Gegenschnitt zu Richard Herzinger: Er intoniert bei LinkedIn, wenn Kanzler Scholz und andere führende deutsche Politiker darauf beharrten, Deutschland dürfe bei aller notwendigen Unterstützung für die Ukraine auf keinen Fall "Kriegspartei" werden, befestigten sie damit "eine gefährliche Lebenslüge". Denn die Wahrheit sei: "Wir befinden uns de facto längst im Krieg."

Kujat und Herzinger trennen im Befund also Millimeter. Der eine sieht die Gefahr des Weltkriegs, der andere hält ihn schon für gekommen. In der Schlussfolgerung liegen Welten zwischen den beiden. Der eine, der erfahrene Militär, plädiert dafür, eher einen Schritt zurückzutun. Der andere, ein kundiger Zivilist, sagt: Ist eh schon da, der große Krieg, also voll rein. Bodentruppen à la Macron. Alles. Nur so halten wir Putin auf. Nur diese Sprache versteht er. Wo Herzinger den einzigen Weg zur Weiterexistenz eines freien Europa sieht, befürchtet Kujat die Spirale in die nukleare Katastrophe, die mit der Vernichtung der Menschheit und dem Untergang der Welt einherginge.

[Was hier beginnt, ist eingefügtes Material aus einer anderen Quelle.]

-- ==== Sys2Proof/Machine/Collector.lean ====
section
/-!
DEFINITION. The Fault Collector's sinks (R756 to R766), the entry to Quenched (R842), the Warden's forwarding of records
(R763 to R765, R867) and the Chimney's outputs (R804 to R810).
-/
namespace Sys2Proof.Machine

/-- The codes of R751; no other code is raised. -/
def knownFaults : List Nat := sevR ++ sevF ++ sevC ++ conRefused ++ conFunction ++ conFailed ++ conTeardown ++
  [0x10A, 0x208, 0x240, 0x242, 0x243, 0x244, 0x305, 0x321, 0x40C, 0x621]

/-! ### The host sink -/

/-- Send an MSI-X message, or leave it due while the vector's holdoff runs (R759). -/
def State.msix (s : State) (f v : Nat) (atOnce : Bool) : State :=
  let l := s.log f
  if l.inHoldoff.getD v false && !atOnce then s.mLog f fun l => { l with msgDue := l.msgDue.set v true }
  else (s.mLog f fun l => { l with inHoldoff := l.inHoldoff.set v (l.holdoffUs != 0) }).mFlt fun t => { t with msix := (f, v) :: t.msix }

/-- Write a record to a function's log, or discard it (R757, R758). -/
def State.logFn (s : State) (f : Nat) (r : FaultRec) (atOnce : Bool) : State :=
  let l := s.log f
  if l.en && s.xlt.port0.up then
    let s := s.mergeWrite 0 { space := .host, addr := l.base.toNat + 64 * (l.cnt.toNat % 2 ^ l.log2) } (faultBytes r)
    (s.mLog f fun l => { l with cnt := l.cnt + 1 }).msix f 1 atOnce
  else (s.mFlt fun t => { t with hostLost := t.hostLost + 1 }).mLog f fun l => { l with hostLost := true }

/-- Write a record to its context's log; when that write cannot be made the count still advances and the record goes to
the function log (R756 to R758). -/
def State.logCtx (s : State) (c : Ctx) (r : FaultRec) (atOnce : Bool) : State :=
  let cnt := ((mapGet (s.fn c.fn).slots c.slot).map (·.fltCnt)).getD 0
  let bump (s : State) : State := s.mFn c.fn fun f => { f with slots := mapAdj f.slots c.slot fun x => { x with fltCnt := x.fltCnt + 1 } }
  match s.ctxWrite 0 c (c.flogAddr.toNat + 64 * (cnt.toNat % 2 ^ c.flogLog2)) (faultBytes r) with
  | some s' => (bump s').msix c.fn 0 atOnce
  | none => ((bump s).mFlt fun t => { t with writeFails := t.writeFails + 1 }).logFn c.fn r atOnce

/-- The function whose log a record is for (R756). -/
def State.recFn (s : State) (r : FaultRec) : Nat :=
  match r.ctx with
  | some c => match s.ctx? c with | some x => x.fn | none => r.fn.getD 0
  | none => r.fn.getD 0

/-- Take a record for its log, counted once by severity (R756, R916). -/
def State.sinkRecord (s : State) (r : FaultRec) (atOnce : Bool) : State :=
  let s := s.mLog (s.recFn r) fun l => { l with sev := setNth l.sev r.sev (satAdd 255 (nth l.sev r.sev) 1) }
  match r.ctx with
  | some c => match s.ctx? c with
    | some x => s.logCtx x r atOnce
    | none => s.logFn (r.fn.getD 0) r atOnce
  | none => s.logFn (r.fn.getD 0) r atOnce

/-- HOST_SINK_WRITE (R757): the oldest record of the host sink queue goes to its log. -/
def execHostSinkWrite (s : State) : Host.Outcome State Fault Refusal :=
  match s.flt.hostq with
  | [] => .next s
  | r :: rest => if s.flt.hostStopped then .next s else .next ((s.mFlt fun f => { f with hostq := rest }).sinkRecord r false)

/-- MSIX_HOLDOFF_EXPIRY (R759): one message for the records that arrived during the holdoff. -/
def execMsixHoldoffExpiry (fn vec : Nat) (s : State) : Host.Outcome State Fault Refusal :=
  let l := s.log fn
  if l.inHoldoff.getD vec false then
    if l.msgDue.getD vec false then
      .next ((s.mLog fn fun l => { l with msgDue := l.msgDue.set vec false }).mFlt fun t => { t with msix := (fn, vec) :: t.msix })
    else .next (s.mLog fn fun l => { l with inHoldoff := l.inHoldoff.set vec false })
  else .next s

/-- One delivery whose 1 ms has passed: held repeats become one record, which is a delivery in its turn (R755). -/
def State.flushCoal (s : State) (c : Coal) : State :=
  if s.time < c.since + cyclesPerMs then s.mFlt fun f => { f with coal := f.coal ++ [c] }
  else match c.first with
    | none => s
    | some r =>
      (s.makeRecord { r with rept := c.held }).mFlt fun f => { f with coal := f.coal ++ [{ delivered := r, since := s.time }] }

/-- COALESCE_FLUSH (R755). -/
def execCoalesceFlush (s : State) : Host.Outcome State Fault Refusal :=
  .next (s.flt.coal.foldl State.flushCoal (s.mFlt fun f => { f with coal := [] }))

/-- FAULT_REPORT (R752): one record for both sinks, and the teardown that the code's containment orders (R749). -/
def execFaultReport (r : FaultRec) (s : State) : Host.Outcome State Fault Refusal :=
  if s.dev == .off || !knownFaults.contains r.code then .next s
  else
    let s := s.raise r
    match r.ctx with
    | some c => .next (if faultContain r.code = 4 then s.teardown c else s)
    | none => .next s

/-! ### Quenched -/

/-- The Chimney's snapshot (R799, R800). -/
def State.snapshot (s : State) : State := s.mChm fun c => { c with snap := c.val, snapTick := s.tck.num }

/-- A response block of the Warden (R852). -/
def rspOk (code status : Nat) : MgmtRsp := { code := code, status := status }

/-- The words of a response (R852). -/
def MgmtRsp.bytes (r : MgmtRsp) : List Byte :=
  toLe 2 r.code ++ toLe 1 r.status ++ [0] ++ toLe 4 r.val0.toNat ++ toLe 4 r.val1.toNat ++ toLe 4 r.data.length ++ r.data

/-- The Warden's answer to a request of a function's Mailbox or of the management network (R855, R866). -/
def State.respond (s : State) (fn : Option Nat) (tag : BitVec 16) (r : MgmtRsp) : State :=
  match fn with
  | none => s.mWarden fun w => { w with mgmtOut := r :: w.mgmtOut }
  | some f =>
    let bs := r.bytes
    s.mLog f fun l => { l with mbx := { l.mbx with
      rsp := (List.range ((bs.length + 3) / 4)).foldl (fun m i => mapSet m i (BitVec.ofNat 32 (fld bs (4 * i) 4))) []
      rspTag := tag, busy := false, done := true, inFlight := [] } }

/-- A posted state request is withdrawn when the part enters Quenched (R839). -/
def State.withdrawRequest (s : State) : State :=
  match s.warden.stateReq with
  | none => s
  | some q => (s.mWarden fun w => { w with stateReq := none }).respond q.fn q.tag (rspOk (if q.toBanked then 2 else 3) 4)

/-- The entry to Quenched (R842, R762, R800, R808): commits and engines stop, the stacks enter self-refresh, the Route
transmitters go off, the host sink writes what it holds when the link has been presented and stops; BX_STATUS.FATAL is set (R900, R901). -/
def State.enterQuenched (s : State) (code : Nat) : State :=
  let presented := s.hostOn && s.xlt.port0.up
  let q := s.flt.hostq
  let s := s.mFlt fun f => { f with hostq := [], quenchDue := none, quenchCode := code, quenchAt := s.time }
  let s := if presented then q.foldl (fun s r => s.sinkRecord r true) s else s
  let s := if presented then (s.drainMerging 0 64).drainMerging 1 64 else s
  let s := s.mFlt fun f => { f with hostStopped := true }
  let s := s.mTck fun t => { t with stateTick := t.num }
  let s := s.mMem fun m => { m with stackRefresh := true }
  let s := s.mHearths fun h => { h with groups := [], blocks := [], launches := [] }
  let s := s.mSerais fun u => { u with bags := [], partials := [], units := u.units.map fun p => (p.1, { p.2 with inq := [], window := none, fetchq := [], accs := [] }) }
  let s := s.mRoutes fun r => { r with ops := [], ports := r.ports.map fun p => (p.1, { p.2 with st := .down }) }
  let s := (s.snapshot).mChm fun c => { c with hostStopped := true }
  let s := s.mBx fun b => { b with fatal := s.img.bx3, irqs := if s.img.bx3 && b.irqEn then b.irqs + 1 else b.irqs }
  ({ s with dev := .quenched }).withdrawRequest

/-- QUENCH_ENTRY (R842): a received fault of containment Quenched takes effect. -/
def execQuenchEntry (s : State) : Host.Outcome State Fault Refusal :=
  match s.flt.quenchDue with
  | none => .next s
  | some code => .next (s.enterQuenched code)

/-! ### The management sink -/

/-- Two binary-coded decimal digits. -/
def bcd (n : Nat) : Nat := n / 10 % 10 * 16 + n % 10

/-- The year and day of the year from days since 1 January 2000, at most `k` years on. -/
def yearOf : Nat → Nat → Nat → Nat × Nat
  | 0, y, d => (y, d)
  | k + 1, y, d =>
    let n := if y % 4 = 0 ∧ (y % 100 ≠ 0 ∨ y % 400 = 0) then 366 else 365
    if d < n then (y, d) else yearOf k (y + 1) (d - n)

/-- The month and day from a list of month lengths. -/
def monthOf : List Nat → Nat → Nat → Nat × Nat
  | [], m, d => (m, d + 1)
  | n :: t, m, d => if d < n then (m, d + 1) else monthOf t (m + 1) (d - n)

/-- The 8-byte time stamp of a CPER record from seconds since 1 January 2000: BCD seconds, minutes, hours, a precision
byte, day, month, year, century (PRESUMED from UEFI 2.10, assumption 15). -/
def cperTime (sec : Nat) : List Byte :=
  let (y, d) := yearOf (sec / 31536000 + 1) 2000 (sec / 86400)
  let leap := y % 4 = 0 ∧ (y % 100 ≠ 0 ∨ y % 400 = 0)
  let (m, dd) := monthOf [31, if leap then 29 else 28, 31, 30, 31, 30, 31, 31, 30, 31, 30, 31] 1 d
  toLe 1 (bcd (sec % 60)) ++ toLe 1 (bcd (sec / 60 % 60)) ++ toLe 1 (bcd (sec / 3600 % 24)) ++ [0] ++
  toLe 1 (bcd dd) ++ toLe 1 (bcd m) ++ toLe 1 (bcd (y % 100)) ++ toLe 1 (bcd (y / 100))

/-- The UEFI byte order of a GUID given as its five groups. -/
def guid (a b c : Nat) (d : List Byte) : List Byte := toLe 4 a ++ toLe 2 b ++ toLe 2 c ++ d

/-- The creator of R764. -/
def guidCreator : List Byte := guid 0x2E81F4C7 0x0D59 0x4A6B [0xB3, 0xE2, 0x58, 0xA7, 0xC9, 0x1D, 0x0F, 0x6E]
/-- The section and notification type of R764. -/
def guidNynalin : List Byte := guid 0x7C2A9E41 0x3B6D 0x4F08 [0x9A, 0x57, 0xE1, 0xC4, 0xD0, 0x6B, 0x8F, 0x23]

/-- The ASCII code of an upper-case hexadecimal digit. -/
def hexDigit (n : Nat) : Byte := BitVec.ofNat 8 (if n < 10 then 48 + n else 55 + n)

/-- "CZ-9640 " and twelve hexadecimal digits of the serial (R764). -/
def fruText (serial : Nat) : List Byte :=
  [0x43, 0x5A, 0x2D, 0x39, 0x36, 0x34, 0x30, 0x20] ++
  (List.range 12).map fun i => hexDigit (serial / 16 ^ (11 - i) % 16)

/-- Milliseconds of Stoker cycles. -/
def msOf (cycles : Nat) : Nat := cycles / cyclesPerMs

/-- The Nynalin section (R765). -/
def State.nynalin (s : State) (r : FaultRec) : List Byte :=
  padTo 128 (toLe 2 1 ++ toLe 1 s.dev.code ++ toLe 1 (b2n s.img.bx3) ++ toLe 4 s.flt.mgmtLost.toNat ++ toLe 8 s.fuses.serial.toNat ++
    toLe 8 (msOf (s.time - s.boot.since)) ++ toLe 8 (if s.dev == .quenched then msOf (s.time - s.flt.quenchAt) else 0) ++
    faultBytes r ++ toLe 4 s.warden.fwVer.toNat ++ toLe 4 s.img.imageVer.toNat)

/-- The 328 bytes of a CPER record (R764; header and descriptor layout PRESUMED from UEFI 2.10, assumption 15). -/
def State.cper (s : State) (r : FaultRec) : List Byte :=
  [0x43, 0x50, 0x45, 0x52] ++ toLe 2 0x0101 ++ toLe 4 0xFFFFFFFF ++ toLe 2 1 ++ toLe 4 r.sev ++ toLe 4 2 ++ toLe 4 328 ++
  cperTime s.warden.rtc ++ List.replicate 32 0 ++ guidCreator ++ guidNynalin ++ toLe 8 r.seq.toNat ++ List.replicate 24 0 ++
  toLe 4 200 ++ toLe 4 128 ++ toLe 2 0 ++ [2, 0] ++ toLe 4 0 ++ guidNynalin ++ List.replicate 16 0 ++ toLe 4 r.sev ++
  fruText s.fuses.serial.toNat ++ s.nynalin r

/-- Send a CPER record as a PlatformEventMessage (R867). -/
def State.sendCper (s : State) (r : FaultRec) : State := s.mWarden fun w => { w with cperOut := s.cper r :: w.cperOut }

/-- CPER_FORWARD (R763, R764): the oldest record of the management sink queue joins the error log and goes to the receiver. -/
def execCperForward (s : State) : Host.Outcome State Fault Refusal :=
  match s.flt.mgmtq with
  | [] => .next s
  | r :: rest =>
    if s.warden.running then
      let s := s.mFlt fun f => { f with mgmtq := rest }
      let s := s.mWarden fun w => { w with errorLog := (w.errorLog ++ [r]).drop (w.errorLog.length + 1 - 4096) }
      match s.warden.eventReceiver with
      | none => .next s
      | some _ => .next ((s.sendCper r).mWarden fun w => { w with unacked := some r, resends := 0 })
    else .next s

/-- PLDM_EVENT_RESEND (R867): 250 ms after a message the Warden sends it again unless it has been acknowledged, at most
four times. -/
def execPldmEventResend (acked : Bool) (s : State) : Host.Outcome State Fault Refusal :=
  match s.warden.unacked with
  | none => .next s
  | some r =>
    if acked || 4 ≤ s.warden.resends then .next (s.mWarden fun w => { w with unacked := none })
    else .next ((s.sendCper r).mWarden fun w => { w with resends := w.resends + 1 })

/-! ### The Chimney's outputs -/

/-- The 32 bytes of a trace record (R801). -/
def TraceRec.bytes (r : TraceRec) : List Byte :=
  toLe 1 r.kind ++ toLe 1 r.die ++ toLe 2 r.ctx ++ toLe 4 r.tseq.toNat ++ toLe 8 r.tick.toNat ++ toLe 4 r.ns ++
  toLe 4 r.cmdId.toNat ++ toLe 8 r.payload.toNat

/-- LOST_RECORD_EMIT (R804): once a die's buffer has room, one LOST record for what was dropped. -/
def execLostRecordEmit (die : Nat) (s : State) : Host.Outcome State Fault Refusal :=
  if s.chm.lostNow ≠ 0 ∧ s.chm.room die then
    let n := s.chm.lostNow
    .next ((s.mChm fun c => { c with lostNow := 0 }).trace 9 die none 0 n)
  else .next s

/-- The 512 bytes of a trace output frame (R809). -/
def frameBytes (n : Nat) (rs : List TraceRec) : List Byte :=
  let body := padTo 496 (toLe 4 0xC4A596E3 ++ toLe 2 n ++ toLe 1 rs.length ++ List.replicate 9 0 ++ rs.flatMap TraceRec.bytes)
  body ++ toLe 4 (crc32c body).toNat ++ List.replicate 12 0

/-- TRACE_FRAME_SEND (R810): one frame with up to 15 records, sent full or not, in every state but Off. -/
def execTraceFrameSend (s : State) : Host.Outcome State Fault Refusal :=
  if s.dev == .off then .next s
  else .next (s.mChm fun c => { c with
    frameOut := frameBytes c.frames.toNat (c.portq.take 15) :: c.frameOut
    portq := c.portq.drop 15, frames := c.frames + 1 })

/-- TRACE_HOST_EXPORT (R806, R807): the oldest staged record goes to the host ring, or is dropped when it would exceed
RATE_MBS over the running 1 ms. -/
def execTraceHostExport (s : State) : Host.Outcome State Fault Refusal :=
  match s.chm.ringq with
  | [] => .next s
  | r :: rest =>
    if s.chm.hostStopped || !s.hostOn then .next s
    else
      let fresh := decide (s.chm.ringSince + cyclesPerMs ≤ s.time)
      let used := if fresh then 0 else s.chm.ringUsed
      let s := s.mChm fun c => { c with ringq := rest, ringUsed := used, ringSince := if fresh then s.time else c.ringSince }
      if s.chm.ring.rate * 1000 < used + 32 then .next (s.mChm fun c => { c with hostDrops := c.hostDrops + 1 })
      else
        let a := s.chm.ring.base.toNat + 32 * (s.chm.hostCnt.toNat % 2 ^ s.chm.ring.log2)
        .next ((s.writeThrough { space := .host, addr := a } r.bytes false).mChm fun c => { c with hostCnt := c.hostCnt + 1, ringUsed := used + 32 })

end Sys2Proof.Machine
end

Der indirekte Schlagabtausch von Herzinger und Kujat ruft eine Einlassung von Bundesaußenministerin Annalena Baerbock in Erinnerung. "We are fighting a war against Russia", sagte sie Ende Januar vergangenen Jahres vor dem Europarat. Und weiter: "We can fight this war only together", verbunden mit der Forderung nach mehr Waffen für die Ukraine.

Baerbocks größter Bock

Wir sind gemeinsam im Krieg gegen Russland? Es war der entsetzlichste Satz ihrer Amtszeit. Das Ministerium tat danach alles, diesen Satz wieder einzufangen, weil er als Kriegserklärung an Russland verstanden werden konnte. Sie hätte diesen Satz in ihrer Rolle nie sagen dürfen, niemals. Eine katastrophale Fehlleistung einer politischen Schlüsselfigur in seismischen Zeiten. Das darf ihr niemals passieren. Aber das sagt ja nichts über den Wahrheitsgehalt des Satzes aus. Vielleicht stimmt er ja trotzdem.

Bis hierher habe ich mich in dieser Kolumne mit der eigenen Meinung zurückgehalten. Jetzt aber gestehe ich: Ich ringe mit mir. Sehr. Bin am Ende aber eher bei Kujat. Vermutlich wird mich Herzinger dafür einen Hasenfuß nennen, wie er es unverblümt in dem Essay, der dem LinkedIn-Post zugrunde liegt, mit Bundeskanzler Olaf Scholz auch tut.

Kujat kann seinen Standpunkt fachkundig militärpolitisch und geopolitisch herleiten, bis hinein in einzelne US-Waffensysteme, die jetzt in Rede stehen für Gegenangriffe der Ukraine auf Russland.

 
 
 
 
 
 
 

Der Frosch im Wassertopf

Ich will es lieber mit einem Frosch und dem Historiker Christopher Clarke versuchen. "Sleepwalkers", Schlafwandler heißt sein grundstürzendes Werk zum Ersten Weltkrieg und vor allem dessen Zustandekommen. Der Titel sagt alles. Und damit zum Frosch. Der hat zwar kein Buch geschrieben. Aber eine Parabel begründet. Die besagt, wenn man einen Frosch in einem Topf Wasser garen will und vermeiden möchte, dass er rechtzeitig herausspringt, dann muss man das Wasser ganz langsam erhitzen. Sodass er die Temperaturänderung nicht spürt. Bis es zu spät ist.

Letzte Meldungen von der Herdplatte – 28. Mai: Ein Bündnis aus Belgien, den Niederlanden und Dänemark sagt der Ukraine 30 F-16-Kampfjets bis 2028 fest zu. Die ersten 19 aus Dänemark sollen in den nächsten Wochen geliefert werden. 4. Juni: Nato-Generalsekretär Jens Stoltenberg sagt, die Nato solle sich für den Fall eines Bodenkriegs vorbereiten, berichtet der britische "Telegraph".